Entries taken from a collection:
== Segment start ==
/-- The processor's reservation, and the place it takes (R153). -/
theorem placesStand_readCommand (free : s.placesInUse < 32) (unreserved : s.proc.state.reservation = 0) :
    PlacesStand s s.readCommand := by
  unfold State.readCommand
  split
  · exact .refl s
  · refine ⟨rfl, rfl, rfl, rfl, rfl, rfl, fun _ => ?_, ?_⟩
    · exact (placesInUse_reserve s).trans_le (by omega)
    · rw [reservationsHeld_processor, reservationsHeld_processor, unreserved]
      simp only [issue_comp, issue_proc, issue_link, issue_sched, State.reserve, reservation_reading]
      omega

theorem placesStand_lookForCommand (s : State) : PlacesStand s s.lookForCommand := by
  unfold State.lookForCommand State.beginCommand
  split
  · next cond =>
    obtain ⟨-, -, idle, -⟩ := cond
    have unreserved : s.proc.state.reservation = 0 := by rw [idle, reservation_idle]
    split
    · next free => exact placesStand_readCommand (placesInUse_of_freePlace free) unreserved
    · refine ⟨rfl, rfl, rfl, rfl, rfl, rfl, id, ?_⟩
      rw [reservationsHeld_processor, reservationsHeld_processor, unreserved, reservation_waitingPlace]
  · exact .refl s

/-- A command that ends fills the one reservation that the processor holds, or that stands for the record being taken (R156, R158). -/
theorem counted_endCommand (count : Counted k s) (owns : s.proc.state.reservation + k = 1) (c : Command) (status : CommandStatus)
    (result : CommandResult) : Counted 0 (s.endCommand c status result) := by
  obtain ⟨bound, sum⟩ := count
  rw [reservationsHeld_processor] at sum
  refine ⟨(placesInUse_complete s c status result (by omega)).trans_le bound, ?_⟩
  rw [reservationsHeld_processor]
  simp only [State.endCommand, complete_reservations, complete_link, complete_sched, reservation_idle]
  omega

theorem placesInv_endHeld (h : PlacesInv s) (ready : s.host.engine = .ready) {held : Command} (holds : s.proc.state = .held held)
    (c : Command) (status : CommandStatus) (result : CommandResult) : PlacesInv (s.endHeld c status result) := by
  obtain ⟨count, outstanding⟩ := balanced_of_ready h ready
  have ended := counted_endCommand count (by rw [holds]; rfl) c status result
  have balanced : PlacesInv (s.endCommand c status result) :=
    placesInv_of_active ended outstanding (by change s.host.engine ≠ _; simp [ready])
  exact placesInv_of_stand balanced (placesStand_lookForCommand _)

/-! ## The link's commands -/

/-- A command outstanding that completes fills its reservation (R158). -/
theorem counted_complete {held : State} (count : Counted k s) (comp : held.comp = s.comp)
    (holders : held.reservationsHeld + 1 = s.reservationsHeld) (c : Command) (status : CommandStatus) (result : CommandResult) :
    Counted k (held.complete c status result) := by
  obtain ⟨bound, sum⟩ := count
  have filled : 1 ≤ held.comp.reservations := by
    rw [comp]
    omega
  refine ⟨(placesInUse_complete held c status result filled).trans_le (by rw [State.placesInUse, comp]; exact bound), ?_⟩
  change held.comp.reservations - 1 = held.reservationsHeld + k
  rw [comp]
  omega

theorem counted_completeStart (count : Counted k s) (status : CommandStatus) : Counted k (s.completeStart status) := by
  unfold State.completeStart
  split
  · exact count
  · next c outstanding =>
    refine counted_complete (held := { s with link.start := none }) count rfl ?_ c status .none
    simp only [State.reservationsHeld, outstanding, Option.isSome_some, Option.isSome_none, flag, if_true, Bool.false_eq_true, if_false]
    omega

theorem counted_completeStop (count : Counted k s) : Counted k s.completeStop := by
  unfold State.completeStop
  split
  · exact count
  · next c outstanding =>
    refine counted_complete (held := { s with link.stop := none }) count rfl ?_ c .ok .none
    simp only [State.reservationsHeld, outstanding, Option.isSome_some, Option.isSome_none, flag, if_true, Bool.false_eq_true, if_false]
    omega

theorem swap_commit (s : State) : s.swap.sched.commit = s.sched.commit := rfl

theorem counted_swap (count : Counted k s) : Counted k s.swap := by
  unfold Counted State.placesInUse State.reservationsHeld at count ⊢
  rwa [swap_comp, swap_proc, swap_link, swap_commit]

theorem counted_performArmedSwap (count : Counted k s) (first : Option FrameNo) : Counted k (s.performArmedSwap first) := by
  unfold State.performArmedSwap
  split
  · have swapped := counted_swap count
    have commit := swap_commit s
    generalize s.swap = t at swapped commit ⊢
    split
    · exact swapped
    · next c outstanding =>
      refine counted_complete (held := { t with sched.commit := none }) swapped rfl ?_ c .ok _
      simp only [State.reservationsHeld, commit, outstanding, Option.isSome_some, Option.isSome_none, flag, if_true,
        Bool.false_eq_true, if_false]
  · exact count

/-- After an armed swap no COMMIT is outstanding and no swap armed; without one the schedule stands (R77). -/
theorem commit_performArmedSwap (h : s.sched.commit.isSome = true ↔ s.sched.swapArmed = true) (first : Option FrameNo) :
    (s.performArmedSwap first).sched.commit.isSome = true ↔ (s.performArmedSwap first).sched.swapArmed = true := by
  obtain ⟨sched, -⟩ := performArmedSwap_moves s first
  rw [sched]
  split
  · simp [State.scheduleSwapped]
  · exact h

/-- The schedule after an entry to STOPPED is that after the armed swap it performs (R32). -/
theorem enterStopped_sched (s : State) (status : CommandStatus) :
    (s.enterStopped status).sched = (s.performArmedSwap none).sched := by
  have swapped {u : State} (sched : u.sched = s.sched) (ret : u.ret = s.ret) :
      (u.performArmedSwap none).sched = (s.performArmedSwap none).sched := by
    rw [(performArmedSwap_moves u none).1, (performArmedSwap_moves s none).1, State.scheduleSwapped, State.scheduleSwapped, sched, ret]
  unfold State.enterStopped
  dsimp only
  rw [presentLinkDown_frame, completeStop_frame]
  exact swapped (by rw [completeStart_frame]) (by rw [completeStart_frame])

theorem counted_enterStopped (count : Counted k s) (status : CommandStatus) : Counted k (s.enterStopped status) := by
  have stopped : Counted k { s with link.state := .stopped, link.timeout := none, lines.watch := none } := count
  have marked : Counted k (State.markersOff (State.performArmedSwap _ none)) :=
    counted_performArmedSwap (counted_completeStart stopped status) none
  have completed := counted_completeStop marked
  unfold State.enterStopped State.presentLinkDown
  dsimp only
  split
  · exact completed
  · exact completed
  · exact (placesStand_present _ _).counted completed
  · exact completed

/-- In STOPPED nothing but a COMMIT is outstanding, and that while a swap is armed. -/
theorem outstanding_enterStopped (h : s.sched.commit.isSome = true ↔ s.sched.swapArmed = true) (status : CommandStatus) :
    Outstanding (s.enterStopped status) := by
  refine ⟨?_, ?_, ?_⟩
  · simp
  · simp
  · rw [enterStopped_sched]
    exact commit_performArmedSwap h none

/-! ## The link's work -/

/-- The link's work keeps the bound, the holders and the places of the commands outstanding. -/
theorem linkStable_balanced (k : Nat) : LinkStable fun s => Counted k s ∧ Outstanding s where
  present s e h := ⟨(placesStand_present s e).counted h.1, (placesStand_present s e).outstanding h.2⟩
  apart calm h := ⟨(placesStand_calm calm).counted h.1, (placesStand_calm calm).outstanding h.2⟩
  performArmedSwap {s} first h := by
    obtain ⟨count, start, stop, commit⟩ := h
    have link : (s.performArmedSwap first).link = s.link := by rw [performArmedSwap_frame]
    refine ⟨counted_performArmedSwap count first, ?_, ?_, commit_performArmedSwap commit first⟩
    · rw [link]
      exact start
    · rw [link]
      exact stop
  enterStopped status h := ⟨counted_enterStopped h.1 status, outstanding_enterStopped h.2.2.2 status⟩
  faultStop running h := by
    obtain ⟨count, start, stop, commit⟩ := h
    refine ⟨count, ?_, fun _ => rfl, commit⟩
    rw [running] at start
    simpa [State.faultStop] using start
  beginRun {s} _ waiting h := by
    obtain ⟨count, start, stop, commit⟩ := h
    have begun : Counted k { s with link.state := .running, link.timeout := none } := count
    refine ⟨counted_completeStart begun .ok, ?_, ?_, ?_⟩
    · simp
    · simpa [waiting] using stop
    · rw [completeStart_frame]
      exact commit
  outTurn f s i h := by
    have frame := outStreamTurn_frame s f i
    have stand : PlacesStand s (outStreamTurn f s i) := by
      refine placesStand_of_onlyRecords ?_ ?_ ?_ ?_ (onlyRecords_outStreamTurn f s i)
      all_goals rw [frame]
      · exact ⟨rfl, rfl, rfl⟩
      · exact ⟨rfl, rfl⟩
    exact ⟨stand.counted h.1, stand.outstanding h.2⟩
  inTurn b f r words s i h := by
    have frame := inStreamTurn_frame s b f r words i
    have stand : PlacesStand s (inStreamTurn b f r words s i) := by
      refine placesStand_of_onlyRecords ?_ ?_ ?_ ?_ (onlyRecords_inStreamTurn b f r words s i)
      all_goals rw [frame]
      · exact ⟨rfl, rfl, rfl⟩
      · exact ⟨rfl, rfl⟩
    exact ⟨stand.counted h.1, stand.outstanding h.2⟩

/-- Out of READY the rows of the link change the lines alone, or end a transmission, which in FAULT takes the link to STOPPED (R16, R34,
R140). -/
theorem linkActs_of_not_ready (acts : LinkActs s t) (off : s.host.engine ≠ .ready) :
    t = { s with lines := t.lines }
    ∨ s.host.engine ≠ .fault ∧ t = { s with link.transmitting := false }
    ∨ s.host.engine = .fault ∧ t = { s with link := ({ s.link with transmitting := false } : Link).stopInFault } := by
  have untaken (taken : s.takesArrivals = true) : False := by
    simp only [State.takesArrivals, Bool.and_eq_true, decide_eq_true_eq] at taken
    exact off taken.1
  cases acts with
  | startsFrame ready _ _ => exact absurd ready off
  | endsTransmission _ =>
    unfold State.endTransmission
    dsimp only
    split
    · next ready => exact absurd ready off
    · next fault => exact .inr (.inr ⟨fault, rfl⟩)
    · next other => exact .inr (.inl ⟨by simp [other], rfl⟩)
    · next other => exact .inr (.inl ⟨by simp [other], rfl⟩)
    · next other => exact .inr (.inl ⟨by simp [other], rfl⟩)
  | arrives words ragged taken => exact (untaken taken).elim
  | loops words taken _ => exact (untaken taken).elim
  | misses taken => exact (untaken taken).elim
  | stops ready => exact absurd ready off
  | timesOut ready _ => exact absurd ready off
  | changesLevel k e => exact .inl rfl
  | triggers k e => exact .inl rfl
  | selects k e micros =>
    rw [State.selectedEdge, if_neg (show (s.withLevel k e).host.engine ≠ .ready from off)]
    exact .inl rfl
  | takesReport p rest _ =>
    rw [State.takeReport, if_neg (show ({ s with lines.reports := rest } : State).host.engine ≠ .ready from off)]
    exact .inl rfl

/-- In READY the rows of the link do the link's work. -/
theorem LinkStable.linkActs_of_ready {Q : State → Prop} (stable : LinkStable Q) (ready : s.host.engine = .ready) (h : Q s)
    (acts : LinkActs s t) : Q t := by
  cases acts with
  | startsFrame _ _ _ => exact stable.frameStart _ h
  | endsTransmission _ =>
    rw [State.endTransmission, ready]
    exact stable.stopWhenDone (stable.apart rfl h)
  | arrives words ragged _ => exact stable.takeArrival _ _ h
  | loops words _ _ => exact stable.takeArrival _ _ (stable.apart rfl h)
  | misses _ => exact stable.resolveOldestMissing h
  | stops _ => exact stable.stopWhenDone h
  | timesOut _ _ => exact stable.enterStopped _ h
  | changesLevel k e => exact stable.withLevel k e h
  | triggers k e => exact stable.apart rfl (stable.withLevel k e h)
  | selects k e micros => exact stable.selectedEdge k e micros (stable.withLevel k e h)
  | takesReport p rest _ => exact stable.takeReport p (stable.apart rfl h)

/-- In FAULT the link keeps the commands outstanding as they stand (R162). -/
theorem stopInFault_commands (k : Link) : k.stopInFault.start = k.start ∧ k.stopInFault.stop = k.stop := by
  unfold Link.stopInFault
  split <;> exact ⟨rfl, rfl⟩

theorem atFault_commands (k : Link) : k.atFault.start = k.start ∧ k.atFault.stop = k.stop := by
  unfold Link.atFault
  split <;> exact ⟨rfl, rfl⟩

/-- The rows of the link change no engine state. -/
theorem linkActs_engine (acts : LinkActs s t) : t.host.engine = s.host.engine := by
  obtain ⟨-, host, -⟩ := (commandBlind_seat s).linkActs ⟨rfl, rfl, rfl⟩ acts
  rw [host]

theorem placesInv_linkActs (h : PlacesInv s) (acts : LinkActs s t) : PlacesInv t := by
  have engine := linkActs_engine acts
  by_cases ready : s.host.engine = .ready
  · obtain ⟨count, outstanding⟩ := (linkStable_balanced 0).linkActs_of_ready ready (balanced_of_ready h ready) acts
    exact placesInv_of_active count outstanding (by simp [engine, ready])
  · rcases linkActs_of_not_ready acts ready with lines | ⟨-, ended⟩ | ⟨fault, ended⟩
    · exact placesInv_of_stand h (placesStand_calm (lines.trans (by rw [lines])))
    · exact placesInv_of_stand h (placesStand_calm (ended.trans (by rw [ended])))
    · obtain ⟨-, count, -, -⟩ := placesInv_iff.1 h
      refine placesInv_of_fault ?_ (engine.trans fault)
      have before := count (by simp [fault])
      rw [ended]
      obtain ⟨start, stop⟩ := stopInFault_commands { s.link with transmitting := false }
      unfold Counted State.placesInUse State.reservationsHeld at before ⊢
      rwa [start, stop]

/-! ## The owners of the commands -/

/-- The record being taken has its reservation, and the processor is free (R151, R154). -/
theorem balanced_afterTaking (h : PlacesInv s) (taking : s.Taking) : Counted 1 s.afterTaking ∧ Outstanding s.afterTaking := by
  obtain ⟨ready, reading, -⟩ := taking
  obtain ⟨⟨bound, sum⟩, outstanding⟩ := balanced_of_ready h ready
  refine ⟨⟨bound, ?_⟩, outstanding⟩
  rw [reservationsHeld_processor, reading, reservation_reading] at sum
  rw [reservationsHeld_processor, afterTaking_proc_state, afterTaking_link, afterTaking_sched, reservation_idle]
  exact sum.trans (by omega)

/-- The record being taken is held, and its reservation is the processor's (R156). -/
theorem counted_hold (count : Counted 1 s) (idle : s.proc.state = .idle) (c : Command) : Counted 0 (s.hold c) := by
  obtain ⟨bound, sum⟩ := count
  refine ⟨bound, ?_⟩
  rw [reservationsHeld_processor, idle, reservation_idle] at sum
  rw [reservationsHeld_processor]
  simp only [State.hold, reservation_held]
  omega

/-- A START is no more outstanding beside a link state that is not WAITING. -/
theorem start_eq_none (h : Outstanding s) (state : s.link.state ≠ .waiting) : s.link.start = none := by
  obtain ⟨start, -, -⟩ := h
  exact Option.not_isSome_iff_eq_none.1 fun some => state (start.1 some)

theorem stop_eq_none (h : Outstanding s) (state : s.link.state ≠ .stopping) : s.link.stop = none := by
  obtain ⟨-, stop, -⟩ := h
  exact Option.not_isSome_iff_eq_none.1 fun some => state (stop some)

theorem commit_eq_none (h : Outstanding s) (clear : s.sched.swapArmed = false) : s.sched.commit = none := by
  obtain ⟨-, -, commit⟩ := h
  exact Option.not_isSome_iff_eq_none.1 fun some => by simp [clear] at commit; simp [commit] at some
== Segment end ==
▶ **TASK PROMPT**:
Scan the records above and report every line with the string "stands".

▶ **EXERCISE OUTPUT**:
/-- A command that ends fills the one reservation that the processor holds, or that stands for the record being taken (R156, R158). -/
/-- After an armed swap no COMMIT is outstanding and no swap armed; without one the schedule stands (R77). -/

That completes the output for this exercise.